ACTIVITY: The listing below must be reproduced in full, exactly as written.

EXTRACTED INFORMATION:
-- ==== Sys2Proof/Laws/Trace.lean ====
section
/-! SUPPORT. The laws of a run: its first step, its parts one after the other; and of a step: which word it takes. -/

namespace Sys2Proof.Machine

@[simp] theorem runTrace_nil (s : State) : runTrace [] s = .next s := rfl

/-- The first step of a run that answers a next state. -/
theorem runTrace_cons (i : Instr) (is : List Instr) (s t : State) (h : exec i s = .next t) :
    runTrace (i :: is) s = runTrace is t := by
  simp [runTrace, h]

/-- A run that answers a next state has a first step that does. -/
theorem runTrace_cons_inv (i : Instr) (is : List Instr) (s t : State) (h : runTrace (i :: is) s = .next t) :
    ∃ u, exec i s = .next u ∧ runTrace is u = .next t := by
  simp only [runTrace] at h
  split at h
  · rename_i u hu; exact ⟨u, hu, h⟩
  · cases h
  · cases h

/-- A run of two traces one after the other. -/
theorem runTrace_append (is js : List Instr) (s t : State) (h : runTrace is s = .next t) :
    runTrace (is ++ js) s = runTrace js t := by
  induction is generalizing s with
  | nil => cases h; rfl
  | cons i is ih =>
    obtain ⟨u, hu, hr⟩ := runTrace_cons_inv i is s t h
    rw [List.cons_append, runTrace_cons i (is ++ js) s u hu]
    exact ih u hr

/-! ### The host's steps of a trace -/

@[simp] theorem hostSteps_nil : hostSteps [] = [] := rfl

@[simp] theorem hostSteps_append (is js : List Instr) : hostSteps (is ++ js) = hostSteps is ++ hostSteps js :=
  List.filter_append ..

theorem hostSteps_event (i : Instr) (h : isEvent i = true) : hostSteps [i] = [] := by
  simp [hostSteps, h]

theorem hostSteps_host (i : Instr) (h : isEvent i = false) : hostSteps [i] = [i] := by
  simp [hostSteps, h]

/-- A trace of requests alone has no host step. -/
theorem hostSteps_requests (n : Nat) : hostSteps (requests n) = [] := by
  simp [hostSteps, requests, isEvent, Instr.port]

/-! ### Offsets and the transfer length -/

theorem offsetAt_zero (a : Byte) : offsetAt a 0 = a := by
  apply BitVec.eq_of_toNat_eq; simp [offsetAt]

theorem succ_offsetAt (a : Byte) (k : Nat) : succ (offsetAt a k) = offsetAt a (k + 1) := by
  apply BitVec.eq_of_toNat_eq; rw [succ_toNat]; simp [offsetAt]; omega

theorem offsetAt_inj (a : Byte) (j k : Nat) (hj : j < 256) (hk : k < 256) (h : offsetAt a j = offsetAt a k) :
    j = k := by
  have := congrArg BitVec.toNat h; simp [offsetAt] at this; omega

theorem acceptLimit_pos (a : Byte) : 1 ≤ acceptLimit a := by
  unfold acceptLimit; split <;> omega

theorem acceptLimit_le (a : Byte) : acceptLimit a ≤ 256 := by
  unfold acceptLimit; split <;> omega

/-- The last byte of a transaction, and no earlier one, uses index 254 (R104). -/
theorem offsetAt_eq_254_iff (a : Byte) (k : Nat) (h : k < acceptLimit a) :
    offsetAt a k = 254#8 ↔ k + 1 = acceptLimit a := by
  have : offsetAt a k = 254#8 ↔ (a.toNat + k) % 256 = 254 := by
    rw [← BitVec.toNat_inj]; simp [offsetAt]
  rw [this]; unfold acceptLimit at *; split <;> split at h <;> omega

/-- A transaction that runs to its limit leaves the cursor at the terminal index (R104). -/
theorem offsetAt_acceptLimit (a : Byte) : offsetAt a (acceptLimit a) = 255#8 := by
  apply BitVec.eq_of_toNat_eq; simp [offsetAt, acceptLimit]; split <;> omega

/-! ### Steps -/

/-- With no word presented, a step waits. -/
theorem step_of_no_word (s : State) (h : nextWord s = none) : step s = .next s := by
  simp [step, h]

/-- With a word presented, a step runs the instruction it decodes to. -/
theorem step_of_word (s : State) (w : PortWord) (rest : List PortWord) (h : nextWord s = some (w, rest)) :
    step s = exec (decode w) (s.setTrace rest) := by
  simp [step, h]

/-- The word that arrives next is the head of the rest of the trace. -/
theorem nextWord_eq (s : State) : nextWord s = match s.trace with | [] => none | w :: rest => some (w, rest) := rfl

/-- A word presented is the one that arrives next. -/
@[simp] theorem nextWord_present (w : PortWord) (s : State) : nextWord (present w s) = some (w, s.trace) := rfl

/-- A run of the machine from a state whose step answers a next state goes on from there. -/
theorem core_run_succ (k : Nat) (s t : State) (h : step s = .next t) :
    Host.Core.run Sys2Proof.core (k + 1) s = Host.Core.run Sys2Proof.core k t := by
  have h' : Sys2Proof.core.step s = .next t := h
  simp only [Host.Core.run, h']

end Sys2Proof.Machine
end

SOLUTION FOR THIS TASK:
-- ==== Sys2Proof/Laws/Trace.lean ====
section
/-! SUPPORT. The laws of a run: its first step, its parts one after the other; and of a step: which word it takes. -/

namespace Sys2Proof.Machine

@[simp] theorem runTrace_nil (s : State) : runTrace [] s = .next s := rfl

/-- The first step of a run that answers a next state. -/
theorem runTrace_cons (i : Instr) (is : List Instr) (s t : State) (h : exec i s = .next t) :
    runTrace (i :: is) s = runTrace is t := by
  simp [runTrace, h]

/-- A run that answers a next state has a first step that does. -/
theorem runTrace_cons_inv (i : Instr) (is : List Instr) (s t : State) (h : runTrace (i :: is) s = .next t) :
    ∃ u, exec i s = .next u ∧ runTrace is u = .next t := by
  simp only [runTrace] at h
  split at h
  · rename_i u hu; exact ⟨u, hu, h⟩
  · cases h
  · cases h

/-- A run of two traces one after the other. -/
theorem runTrace_append (is js : List Instr) (s t : State) (h : runTrace is s = .next t) :
    runTrace (is ++ js) s = runTrace js t := by
  induction is generalizing s with
  | nil => cases h; rfl
  | cons i is ih =>
    obtain ⟨u, hu, hr⟩ := runTrace_cons_inv i is s t h
    rw [List.cons_append, runTrace_cons i (is ++ js) s u hu]
    exact ih u hr

/-! ### The host's steps of a trace -/

@[simp] theorem hostSteps_nil : hostSteps [] = [] := rfl

@[simp] theorem hostSteps_append (is js : List Instr) : hostSteps (is ++ js) = hostSteps is ++ hostSteps js :=
  List.filter_append ..

theorem hostSteps_event (i : Instr) (h : isEvent i = true) : hostSteps [i] = [] := by
  simp [hostSteps, h]

theorem hostSteps_host (i : Instr) (h : isEvent i = false) : hostSteps [i] = [i] := by
  simp [hostSteps, h]

/-- A trace of requests alone has no host step. -/
theorem hostSteps_requests (n : Nat) : hostSteps (requests n) = [] := by
  simp [hostSteps, requests, isEvent, Instr.port]

/-! ### Offsets and the transfer length -/

theorem offsetAt_zero (a : Byte) : offsetAt a 0 = a := by
  apply BitVec.eq_of_toNat_eq; simp [offsetAt]

theorem succ_offsetAt (a : Byte) (k : Nat) : succ (offsetAt a k) = offsetAt a (k + 1) := by
  apply BitVec.eq_of_toNat_eq; rw [succ_toNat]; simp [offsetAt]; omega

theorem offsetAt_inj (a : Byte) (j k : Nat) (hj : j < 256) (hk : k < 256) (h : offsetAt a j = offsetAt a k) :
    j = k := by
  have := congrArg BitVec.toNat h; simp [offsetAt] at this; omega

theorem acceptLimit_pos (a : Byte) : 1 ≤ acceptLimit a := by
  unfold acceptLimit; split <;> omega

theorem acceptLimit_le (a : Byte) : acceptLimit a ≤ 256 := by
  unfold acceptLimit; split <;> omega

/-- The last byte of a transaction, and no earlier one, uses index 254 (R104). -/
theorem offsetAt_eq_254_iff (a : Byte) (k : Nat) (h : k < acceptLimit a) :
    offsetAt a k = 254#8 ↔ k + 1 = acceptLimit a := by
  have : offsetAt a k = 254#8 ↔ (a.toNat + k) % 256 = 254 := by
    rw [← BitVec.toNat_inj]; simp [offsetAt]
  rw [this]; unfold acceptLimit at *; split <;> split at h <;> omega

/-- A transaction that runs to its limit leaves the cursor at the terminal index (R104). -/
theorem offsetAt_acceptLimit (a : Byte) : offsetAt a (acceptLimit a) = 255#8 := by
  apply BitVec.eq_of_toNat_eq; simp [offsetAt, acceptLimit]; split <;> omega

/-! ### Steps -/

/-- With no word presented, a step waits. -/
theorem step_of_no_word (s : State) (h : nextWord s = none) : step s = .next s := by
  simp [step, h]

/-- With a word presented, a step runs the instruction it decodes to. -/
theorem step_of_word (s : State) (w : PortWord) (rest : List PortWord) (h : nextWord s = some (w, rest)) :
    step s = exec (decode w) (s.setTrace rest) := by
  simp [step, h]

/-- The word that arrives next is the head of the rest of the trace. -/
theorem nextWord_eq (s : State) : nextWord s = match s.trace with | [] => none | w :: rest => some (w, rest) := rfl

/-- A word presented is the one that arrives next. -/
@[simp] theorem nextWord_present (w : PortWord) (s : State) : nextWord (present w s) = some (w, s.trace) := rfl

/-- A run of the machine from a state whose step answers a next state goes on from there. -/
theorem core_run_succ (k : Nat) (s t : State) (h : step s = .next t) :
    Host.Core.run Sys2Proof.core (k + 1) s = Host.Core.run Sys2Proof.core k t := by
  have h' : Sys2Proof.core.step s = .next t := h
  simp only [Host.Core.run, h']

end Sys2Proof.Machine
end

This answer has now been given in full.